Task instructions » The records below hold a stretch from the line with "let v : Voucher" through the line with "QUERY-SNACKS (R168). -/"; return exactly those lines, ends included, and nothing more.
Segment Start: Record extracts
-- ==== Sys2Proof/Machine/Stock.lean ====
section
/-! DEFINITION. The voucher table's shared operations: stock counts, check codes, and the making of vouchers at a commit. -/

namespace Sys2Proof.Machine

/-- Units reserved by a basket: the reserved count rises and the low notice is judged (R52, R166). -/
def reserveUnits (code qty : Nat) (s : State) : State :=
  judgeLow code (modifyItem code (fun x => { x with reserved := x.reserved + qty }) s)

/-- Units leaving a basket: the reserved count falls and the low notice is judged (R53, R58, R166). -/
def returnUnits (code qty : Nat) (s : State) : State :=
  judgeLow code (modifyItem code (fun x => { x with reserved := x.reserved - qty }) s)

/-- The check code of a voucher (R171). -/
def checkCode (serial item gen seed : Nat) : Nat := (serial * 1009 + item * 101 + gen * 13 + seed) % 9973

/-- The serial the table gives next (R170). -/
def State.freshSerial (s : State) : Nat :=
  firstUnused (fun n => (s.voucher n).isSome) Config.maxSerial (s.vouchers.length + 1) s.nextSerial

/-- A voucher's unit enters its item's issued count: out of the reserved count at a station commit, judged for the low
notice at a SITE-SELL (R166, R167). -/
def issueUnit (code : Nat) (fromReserved : Bool) (s : State) : State :=
  if fromReserved then
    modifyItem code (fun x => { x with reserved := x.reserved - 1, issued := x.issued + 1 }) s
  else judgeLow code (modifyItem code (fun x => { x with issued := x.issued + 1 }) s)

/-- One voucher record made at a commit (R170). -/
def createVoucher (sale : Nat) (slot : Option Nat) (code value : Nat) (fromReserved : Bool) (s : State) : State :=
  let n := s.freshSerial
  let v : Voucher :=
    { item := code, slot := slot, sale := sale, value := value, gen := 0, code := checkCode n code 0 s.seed,
      state := .printPending, counted := true, wrong := 0 }
  issueUnit code fromReserved { putVoucher n v s with nextSerial := succWrap Config.maxSerial n }

/-- The vouchers of a sale, one per unit in unit order, and their serials (R170). -/
def createVouchers (sale : Nat) (slot : Option Nat) (fromReserved : Bool) : List (Nat × Nat) → State → State × List Nat
  | [], s => (s, [])
  | (code, value) :: rest, s =>
    let r := createVouchers sale slot fromReserved rest (createVoucher sale slot code value fromReserved s)
    (r.1, s.freshSerial :: r.2)

/-- A voucher of a refunded sale (R178): voided from PRINT_PENDING, ISSUED or LOCKED, lowering its item's issued count when it
carries the counted mark. -/
def voidVoucher (serial : Nat) (s : State) : State :=
  match s.voucher serial with
  | none => s
  | some v =>
    match v.state with
    | .redeemed _ _ | .void => s
    | .printPending | .issued | .locked =>
      let s' := putVoucher serial { v with state := .void, counted := false } s
      if v.counted then judgeLow v.item (modifyItem v.item (fun x => { x with issued := x.issued - 1 }) s') else s'

/-- Is a voucher of the serial one that a REFUND would void (R117)? -/
def State.voidable (s : State) (serial : Nat) : Bool :=
  match s.voucher serial with
  | some v => match v.state with
    | .printPending | .issued | .locked => true
    | .redeemed _ _ | .void => false
  | none => false

/-- Is the voucher of the serial REDEEMED? -/
def State.isRedeemed (s : State) (serial : Nat) : Bool :=
  match s.voucher serial with
  | some v => match v.state with
    | .redeemed _ _ => true
    | .printPending | .issued | .void | .locked => false
  | none => false

/-- The first lane, in ascending station number, in which an order of the given item and sale stands, in any print status
(R159, R176). -/
def State.laneWith (s : State) (p : Order → Bool) : Option Station :=
  (List.finRange 8).find? (fun st => (s.lane st).queue.any p)

/-- The start time of the screening in a slot, absent when there is none. -/
def State.startOf (s : State) (slot : Option Nat) : Option Nat :=
  (slot.bind s.screening).map (·.start)

/-! ### Requests of the voucher table -/

/-- QUERY-SNACKS (R168). -/
def querySnacks (tag : Tag) (first last : Nat) (s : State) : State :=
  if itemOk first && itemOk last && decide (first ≤ last) then
    let codes := (List.range (last + 1 - first)).map (fun i => first + i)
    let views := codes.filterMap (fun c => (s.item c).map (fun x => (⟨c, x, x.available⟩ : ItemView)))
    replySite tag .ok [.items views, .recordsHeld s.vouchers.length, .tableFree s.vouchersFree] s
  else replySite tag .badField [] s

def execQuerySnacks (tag : Tag) (first last : Nat) (s : State) : Host.Outcome State Fault Refusal :=
  .next (querySnacks tag first last s)

/-- SET-ALLOWANCE (R165): restart, clamp, low mark, low notice, reply. -/
def setAllowance (tag : Tag) (code allowance lowMark : Nat) (restart : Bool) (s : State) : State :=
  if itemOk code && decide (allowance ≤ 9999) && decide (lowMark ≤ 9999) then
    let s1 := if restart then
        { modifyItem code (fun x => { x with issued := 0 }) s with
          vouchers := s.vouchers.map (fun e => if e.2.item = code then (e.1, { e.2 with counted := false }) else e) }
      else s
    match s1.item code with
    | none => s
    | some x =>
      let applied := max allowance (x.issued + x.reserved)
      let x' := { x with allowance := applied, lowMark := lowMark }
      replySite tag .ok [.allowance applied, .issued x'.issued, .reserved x'.reserved, .available x'.available,
        .clamped (decide (allowance < x.issued + x.reserved))] (judgeLow code (setItem code x' s1))
  else replySite tag .badField [] s

def execSetAllowance (tag : Tag) (item allowance lowMark : Nat) (restart : Bool) (s : State) :
    Host.Outcome State Fault Refusal :=
  .next (setAllowance tag item allowance lowMark restart s)

/-- LOAD-SEED (R172). -/
def loadSeed (tag : Tag) (seed : Nat) (s : State) : State :=
  if 65535 < seed then replySite tag .badField [] s
  else if s.vouchers.length = 0 then replySite tag .ok [] { s with seed := seed }
  else replySite tag .busy [.recordsHeld s.vouchers.length] s

def execLoadSeed (tag : Tag) (seed : Nat) (s : State) : Host.Outcome State Fault Refusal := .next (loadSeed tag seed s)

/-- UNLOCK-VOUCHER (R176). -/
def unlockVoucher (tag : Tag) (serial : Nat) (s : State) : State :=
  if serialOk serial then
    match s.voucher serial with
    | none => replySite tag .notFound [] s
    | some v =>
      if v.state = .locked then
        match s.laneWith (fun o => o.item = .stub serial) with
        | some st => replySite tag .busy [.stationNumber st] s
        | none => replySite tag .ok [.generation v.gen] (putVoucher serial { v with state := .issued, wrong := 0 } s)
      else replySite tag .notLocked [.voucherStateName v.state.name] s
  else replySite tag .badField [] s

def execUnlockVoucher (tag : Tag) (serial : Nat) (s : State) : Host.Outcome State Fault Refusal :=
  .next (unlockVoucher tag serial s)

/-- QUERY-VOUCHER past the link unit's checks (R177). -/
def queryVoucher (st : Station) (tag : Tag) (serial : Nat) (s : State) : State :=
  if serialOk serial then
    match s.voucher serial with
    | none => replyStation st tag .notFound [] s
    | some v => replyStation st tag .ok [.voucherState v.state, .itemCode v.item, .itemName ((s.item v.item).map (·.name)),
        .generation v.gen, .wrongCount v.wrong, .startTime (s.startOf v.slot)] s
  else replyStation st tag .badField [] s

def execQueryVoucher (st : Station) (tag : Tag) (serial : Nat) (s : State) : Host.Outcome State Fault Refusal :=
  .next (stationRequest st tag .queryVoucher (queryVoucher st tag serial) s)

end Sys2Proof.Machine
end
Segment End: Record extracts
Response to the task »
  let v : Voucher :=
    { item := code, slot := slot, sale := sale, value := value, gen := 0, code := checkCode n code 0 s.seed,
      state := .printPending, counted := true, wrong := 0 }
  issueUnit code fromReserved { putVoucher n v s with nextSerial := succWrap Config.maxSerial n }

/-- The vouchers of a sale, one per unit in unit order, and their serials (R170). -/
def createVouchers (sale : Nat) (slot : Option Nat) (fromReserved : Bool) : List (Nat × Nat) → State → State × List Nat
  | [], s => (s, [])
  | (code, value) :: rest, s =>
    let r := createVouchers sale slot fromReserved rest (createVoucher sale slot code value fromReserved s)
    (r.1, s.freshSerial :: r.2)

/-- A voucher of a refunded sale (R178): voided from PRINT_PENDING, ISSUED or LOCKED, lowering its item's issued count when it
carries the counted mark. -/
def voidVoucher (serial : Nat) (s : State) : State :=
  match s.voucher serial with
  | none => s
  | some v =>
    match v.state with
    | .redeemed _ _ | .void => s
    | .printPending | .issued | .locked =>
      let s' := putVoucher serial { v with state := .void, counted := false } s
      if v.counted then judgeLow v.item (modifyItem v.item (fun x => { x with issued := x.issued - 1 }) s') else s'

/-- Is a voucher of the serial one that a REFUND would void (R117)? -/
def State.voidable (s : State) (serial : Nat) : Bool :=
  match s.voucher serial with
  | some v => match v.state with
    | .printPending | .issued | .locked => true
    | .redeemed _ _ | .void => false
  | none => false

/-- Is the voucher of the serial REDEEMED? -/
def State.isRedeemed (s : State) (serial : Nat) : Bool :=
  match s.voucher serial with
  | some v => match v.state with
    | .redeemed _ _ => true
    | .printPending | .issued | .void | .locked => false
  | none => false

/-- The first lane, in ascending station number, in which an order of the given item and sale stands, in any print status
(R159, R176). -/
def State.laneWith (s : State) (p : Order → Bool) : Option Station :=
  (List.finRange 8).find? (fun st => (s.lane st).queue.any p)

/-- The start time of the screening in a slot, absent when there is none. -/
def State.startOf (s : State) (slot : Option Nat) : Option Nat :=
  (slot.bind s.screening).map (·.start)

/-! ### Requests of the voucher table -/

/-- QUERY-SNACKS (R168). -/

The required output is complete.